Sec.  25.58  New and superseding formulas.

    (a) New formulas. Except as otherwise provided in paragraph (b) of 
this section, you must file a new formula (with a new formula number) 
for approval by TTB if you--
    (1) Create an entirely new fermented product that requires a 
formula;
    (2) Add new ingredients to an existing formulation;
    (3) Delete ingredients from an existing formulation;
    (4) Change the quantity of an ingredient used from the quantity or 
range of usage in an approved formula;
    (5) Change an approved processing, filtration, or other special 
method of manufacture that requires the filing of a formula; or
    (6) Change the contribution of alcohol from flavors or ingredients 
that contain alcohol.
    (b) Superseding formulas. You may file a superseding formula, 
instead of a new formula, if you have made any change listed in 
paragraphs (a)(2) through (a)(6) of this section and that change is not 
of a type that would require a holder of a certificate of label 
approval to file a new application for label approval on TTB Form 
5100.31.
    (1) A superseding formula replaces an existing formula, and you 
should file one only if you do not intend to use the existing formula 
any more.
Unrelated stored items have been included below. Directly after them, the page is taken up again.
-- ==== Sys2Proof/Laws/Commands.lean ====
section
/-! SUPPORT. What each command's rule answers, said once, and what the ok case writes. -/

namespace Sys2Proof.Machine

/-- The verdict of a command's rule. -/
def verdictOf : Instr → State → Verdict
  | .encrypt, s => encryptVerdict s
  | .decrypt, s => decryptVerdict s
  | .genenc, s => genencVerdict s
  | .decryptk, s => decryptkVerdict s
  | .embed, s => embedVerdict s
  | .extract, s => extractVerdict s

/-- Every command ends by the completion step on its verdict (R270). -/
theorem exec_eq_complete (i : Instr) (s : State) : exec i s = .next (complete s (verdictOf i s)) := by
  cases i <;> rfl

theorem exec_next_iff {i : Instr} {s t : State} : exec i s = .next t ↔ t = complete s (verdictOf i s) := by
  rw [exec_eq_complete, Host.Outcome.next.injEq, eq_comm]

@[simp] theorem readRange_length (s : State) (r : Range) : (readRange s r).length = r.len := by simp [readRange]

/-- Opening an envelope of at least 28 bytes in MEM: IV, tag and ciphertext by their addresses (R131). -/
theorem openEnvelope_memRead (K : List Byte) (m : Memory) (a n : Nat) (h : 28 ≤ n) :
    openEnvelope K (memRead m a n) =
      gcmAD K (memRead m a 12) (memRead m (a + 28) (n - 28)) (memRead m (a + 12) 16) := by
  have e : slice (memRead m a n) 12 16 = memRead m (a + 12) 16 := by
    rw [slice, memRead_drop, memRead_take _ _ _ _ (by omega)]
  rw [openEnvelope, e, memRead_take _ _ _ _ (by omega), memRead_drop]

/-- ENCRYPT succeeds exactly when both its checks pass, with this effect (R200). -/
theorem encryptVerdict_ok_iff {s : State} {f : Effect} : encryptVerdict s = .ok f ↔
    encryptRangeOK s ∧ secretOK s.params.secretLenUnit (readRange s (secRange s)) = true ∧
    f = ⟨[(opNat s .dstAddr, sealEnvelope (secretKey s) (drawBytes s 0 12) (readRange s (srcRange s)))],
      28 + opNat s .srcLen, 12⟩ := by
  unfold encryptVerdict
  split
  · next h => simp only [reduceCtorEq, false_iff]; exact fun h' => h h'.1
  · next h =>
    split
    · next h2 => simp only [reduceCtorEq, false_iff]; exact fun h' => h2 h'.2.1
    · next h2 =>
      have h := Classical.not_not.mp h
      have h2 := Classical.not_not.mp h2
      exact ⟨fun e => ⟨h, h2, (Except.ok.inj e).symm⟩, fun e => by rw [e.2.2]⟩

theorem genencVerdict_ok_iff {s : State} {f : Effect} : genencVerdict s = .ok f ↔
    genencRangeOK s ∧
    f = ⟨[(opNat s .dstAddr, sealEnvelope (drawBytes s 0 32) (drawBytes s 32 12) (readRange s (srcRange s))),
      (opNat s .secAddr, drawBytes s 0 32)], 28 + opNat s .srcLen, 44⟩ := by
  unfold genencVerdict
  split
  · next h => simp only [reduceCtorEq, false_iff]; exact fun h' => h h'.1
  · next h =>
    have h := Classical.not_not.mp h
    exact ⟨fun e => ⟨h, (Except.ok.inj e).symm⟩, fun e => by rw [e.2]⟩

theorem openVerdict_ok_iff {s : State} {K : List Byte} {f : Effect} : openVerdict s K = .ok f ↔
    ∃ p, openEnvelope K (readRange s (srcRange s)) = some p ∧
      f = ⟨[(opNat s .dstAddr, p)], opNat s .srcLen - 28, 0⟩ := by
  unfold openVerdict
  split
  · next h => simp [h]
  · next p h =>
    simp only [Except.ok.injEq, h, Option.some.injEq]
    constructor
    · rintro rfl
      exact ⟨p, rfl, rfl⟩
    · rintro ⟨q, rfl, rfl⟩
      rfl

theorem decryptVerdict_ok_iff {s : State} {f : Effect} : decryptVerdict s = .ok f ↔
    gateShut s = false ∧ decryptRangeOK s ∧
    secretOK s.params.secretLenUnit (readRange s (secRange s)) = true ∧ 28 ≤ opNat s .srcLen ∧
    ∃ p, openEnvelope (secretKey s) (readRange s (srcRange s)) = some p ∧
      f = ⟨[(opNat s .dstAddr, p)], opNat s .srcLen - 28, 0⟩ := by
  unfold decryptVerdict
  split
  · next h => simp [h]
  · next h =>
    split
    · next h1 => simp only [reduceCtorEq, false_iff]; exact fun h' => h1 h'.2.1
    · next h1 =>
      split
      · next h2 => simp only [reduceCtorEq, false_iff]; exact fun h' => h2 h'.2.2.1
      · next h2 =>
        split
        · next h3 => simp only [reduceCtorEq, false_iff]; exact fun h' => by omega
        · next h3 =>
          have h := Bool.eq_false_iff.mpr h
          have h1 := Classical.not_not.mp h1
          have h2 := Classical.not_not.mp h2
          have h3 := Nat.not_lt.mp h3
          rw [openVerdict_ok_iff]
          exact ⟨fun e => ⟨h, h1, h2, h3, e⟩, fun e => e.2.2.2.2⟩

theorem decryptkVerdict_ok_iff {s : State} {f : Effect} : decryptkVerdict s = .ok f ↔
    gateShut s = false ∧ opNat s .secLen = 32 ∧ decryptRangeOK s ∧ 28 ≤ opNat s .srcLen ∧
    ∃ p, openEnvelope (memRead s.mem (opNat s .secAddr) 32) (readRange s (srcRange s)) = some p ∧
      f = ⟨[(opNat s .dstAddr, p)], opNat s .srcLen - 28, 0⟩ := by
  unfold decryptkVerdict
  split
  · next h => simp [h]
  · next h =>
    split
    · next h1 =>
      simp only [reduceCtorEq, false_iff]
      rintro ⟨-, h2, h3, -⟩
      rcases h1 with h1 | h1
      · exact h1 h2
      · exact h1 h3
    · next h1 =>
      split
      · next h3 => simp only [reduceCtorEq, false_iff]; exact fun h' => by omega
      · next h3 =>
        have h := Bool.eq_false_iff.mpr h
        obtain ⟨h1, h2⟩ := not_or.mp h1
        have h1 := Classical.not_not.mp h1
        have h2 := Classical.not_not.mp h2
        have h3 := Nat.not_lt.mp h3
        rw [openVerdict_ok_iff]
        exact ⟨fun e => ⟨h, h1, h2, h3, e⟩, fun e => e.2.2.2.2⟩

theorem embedVerdict_ok_iff {s : State} {f : Effect} : embedVerdict s = .ok f ↔
    s.reg .imgFmt = 0 ∧ embedRangeOK s ∧ totalBits (opNat s .srcLen) ≤ imgCapacity s ∧
    f = ⟨[(opNat s .imgOutAddr, embeddedImage s)], imgBytes s, 0⟩ := by
  unfold embedVerdict
  split
  · next h => simp only [reduceCtorEq, false_iff]; exact fun h' => h h'.1
  · next h =>
    split
    · next h1 => simp only [reduceCtorEq, false_iff]; exact fun h' => h1 h'.2.1
    · next h1 =>
      split
      · next h2 => simp only [reduceCtorEq, false_iff]; exact fun h' => by omega
      · next h2 =>
        have h := Classical.not_not.mp h
        have h1 := Classical.not_not.mp h1
        have h2 := Nat.not_lt.mp h2
        exact ⟨fun e => ⟨h, h1, h2, (Except.ok.inj e).symm⟩, fun e => by rw [e.2.2.2]⟩

theorem extractVerdict_ok_iff {s : State} {f : Effect} : extractVerdict s = .ok f ↔
    gateShut s = false ∧ s.reg .imgFmt = 0 ∧ rangeValid s (imgRange s) ∧ 32 ≤ imgCapacity s ∧
    totalBits (extractLen s) ≤ imgCapacity s ∧ extractDstOK s (extractLen s) ∧
    f = ⟨[(opNat s .dstAddr, payloadOf (readRange s (imgRange s)) (extractLen s))], extractLen s, 0⟩ := by
  unfold extractVerdict
  split
  · next h => simp [h]
  · next h =>
    split
    · next h1 => simp only [reduceCtorEq, false_iff]; exact fun h' => h1 h'.2.1
    · next h1 =>
      split
      · next h2 => simp only [reduceCtorEq, false_iff]; exact fun h' => h2 h'.2.2.1
      · next h2 =>
        split
        · next h3 => simp only [reduceCtorEq, false_iff]; exact fun h' => by omega
        · next h3 =>
          split
          · next h4 => simp only [reduceCtorEq, false_iff]; exact fun h' => by omega
          · next h4 =>
            split
            · next h5 => simp only [reduceCtorEq, false_iff]; exact fun h' => h5 h'.2.2.2.2.2.1
            · next h5 =>
              have h := Bool.eq_false_iff.mpr h
              have h1 := Classical.not_not.mp h1
              have h2 := Classical.not_not.mp h2
              have h3 := Nat.not_lt.mp h3
              have h4 := Nat.not_lt.mp h4
              have h5 := Classical.not_not.mp h5
              exact ⟨fun e => ⟨h, h1, h2, h3, h4, h5, (Except.ok.inj e).symm⟩, fun e => by rw [e.2.2.2.2.2.2]⟩

theorem bytes_length {n : Nat} {bs : List Bool} (h : bs.length = 8 * n) : (bytes bs).length = n := by
  induction n generalizing bs with
  | zero => simp [List.length_eq_zero_iff.mp (by omega : bs.length = 0), bytes]
  | succ n ih =>
    match bs, h with
    | b0 :: b1 :: b2 :: b3 :: b4 :: b5 :: b6 :: b7 :: rest, h =>
      simp only [bytes, List.length_cons]
      rw [ih]
      simp only [List.length_cons] at h
      omega
    | [], h => simp at h
    | [_], h => simp at h; omega
    | [_, _], h => simp at h; omega
    | [_, _, _], h => simp at h; omega
    | [_, _, _, _], h => simp at h; omega
    | [_, _, _, _, _], h => simp at h; omega
    | [_, _, _, _, _, _], h => simp at h; omega
    | [_, _, _, _, _, _, _], h => simp at h; omega

@[simp] theorem payloadOf_length (px : List Byte) (n : Nat) : (payloadOf px n).length = n :=
  bytes_length (by simp)

@[simp] theorem embeddedImage_length (s : State) : (embeddedImage s).length = imgBytes s := by
  simp [embeddedImage, imgRange]

/-- What a command that succeeds writes: each write fills one of its output ranges (R90), which lies in MEM, and OUT_LEN
is the length of the primary one (R50). -/
theorem verdict_writes {i : Instr} {s : State} {f : Effect} (h : verdictOf i s = .ok f) :
    (∀ w ∈ f.writes, ∃ r ∈ outputRanges i s, w.1 = r.base ∧ w.2.length = r.len ∧ rangeValid s r) ∧
    f.outLen ≤ s.params.memBytes ∧ f.outLen < 2 ^ 32 := by
  have hsrc : opNat s .srcLen < 2 ^ 32 := (s.reg .srcLen).isLt
  cases i with
  | encrypt =>
    obtain ⟨hr, -, rfl⟩ := encryptVerdict_ok_iff.1 h
    have hv := hr.2.2.1
    have ho := hr.2.2.2.1
    refine ⟨?_, by simp only [rangeValid, sealedRange] at hv ⊢; omega, ho⟩
    simp only [List.mem_singleton, forall_eq]
    exact ⟨sealedRange s, by simp [outputRanges], rfl, by
      simp [sealedRange, srcRange, sealEnvelope_length], hv⟩
  | decrypt =>
    obtain ⟨-, hr, -, hl, p, hp, rfl⟩ := decryptVerdict_ok_iff.1 h
    have hv := hr.2.2.1
    refine ⟨?_, by simp only [rangeValid, openedRange] at hv ⊢; omega, by simp only; omega⟩
    simp only [List.mem_singleton, forall_eq]
    exact ⟨openedRange s, by simp [outputRanges], rfl, by
      simp [openEnvelope_length hp, openedRange, srcRange], hv⟩
  | genenc =>
    obtain ⟨hr, rfl⟩ := genencVerdict_ok_iff.1 h
    have hv := hr.2.1
    have hk := hr.2.2.1
    have ho := hr.2.2.2.1
    refine ⟨?_, by simp only [rangeValid, sealedRange] at hv ⊢; omega, ho⟩
    intro w hw
    rcases List.mem_cons.mp hw with rfl | hw
    · exact ⟨sealedRange s, by simp [outputRanges], rfl, by
        simp [sealedRange, srcRange, sealEnvelope_length], hv⟩
    · obtain rfl := List.mem_singleton.mp hw
      exact ⟨keyOutRange s, by simp [outputRanges], rfl, by simp [keyOutRange], hk⟩
  | decryptk =>
    obtain ⟨-, -, hr, hl, p, hp, rfl⟩ := decryptkVerdict_ok_iff.1 h
    have hv := hr.2.2.1
    refine ⟨?_, by simp only [rangeValid, openedRange] at hv ⊢; omega, by simp only; omega⟩
    simp only [List.mem_singleton, forall_eq]
    exact ⟨openedRange s, by simp [outputRanges], rfl, by
      simp [openEnvelope_length hp, openedRange, srcRange], hv⟩
  | embed =>
    obtain ⟨-, hr, -, rfl⟩ := embedVerdict_ok_iff.1 h
    have hv := hr.2.2.1
    have ho := hr.2.2.2.1
    refine ⟨?_, by simp only [rangeValid, imgOutRange] at hv ⊢; omega, ho⟩
    simp only [List.mem_singleton, forall_eq]
    exact ⟨imgOutRange s, by simp [outputRanges], rfl, by simp [imgOutRange], hv⟩
  | extract =>
    obtain ⟨-, -, hi, hc, -, hd, rfl⟩ := extractVerdict_ok_iff.1 h
    have hv := hd.1
    have hlt : extractLen s < 2 ^ 32 := by
      have h4 : ∀ (l : List Byte), l.length = 4 → unbe32 l < 2 ^ 32 := by
        intro l hl
        match l, hl with
        | [a, b, c, d], _ =>
          have := a.isLt; have := b.isLt; have := c.isLt; have := d.isLt
          simp only [unbe32, List.foldl]
          omega
      exact h4 _ (bytes_length (by simp))
    refine ⟨?_, by simp only [rangeValid, extractedRange] at hv ⊢; omega, hlt⟩
    simp only [List.mem_singleton, forall_eq]
    refine ⟨extractedRange s (extractLen s), ?_, rfl, by simp [extractedRange], hv⟩
    simp [outputRanges, hi, hc, extractLen]

end Sys2Proof.Machine
end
A superseding formula must be filed with TTB for approval. 
When TTB approves a superseding formula, TTB will cancel your previous 
formula.
    (2) You may use the same formula number for a superseding formula 
that you used for the formula the superseding formula replaces, but you 
must annotate the formula number to indicate it is a superseding 
formula number. (For example, ``Formula 2, superseding.'')
    (c) When you file a new or superseding formula with TTB, you must 
follow the procedures and other requirements of Sec. Sec.  25.56 and 
25.57.


Sec.  25.62  [Amended]

0
12. We amend Sec.  25.62 by removing and reserving paragraph (a)(7).


Sec.  25.67  [Removed and Reserved]

0
13. We amend Subpart G by removing and reserving Sec.  25.67.


Sec.  25.76  [Removed and Reserved]

0
14. We amend Subpart G by removing and reserving Sec.  25.76.

    Signed: August 6, 2004.
Arthur J. Libertucci,
Administrator.
    Approved: December 22, 2004.
Timothy E. Skud,
Deputy Assistant Secretary (Tax, Trade, and Tariff Policy).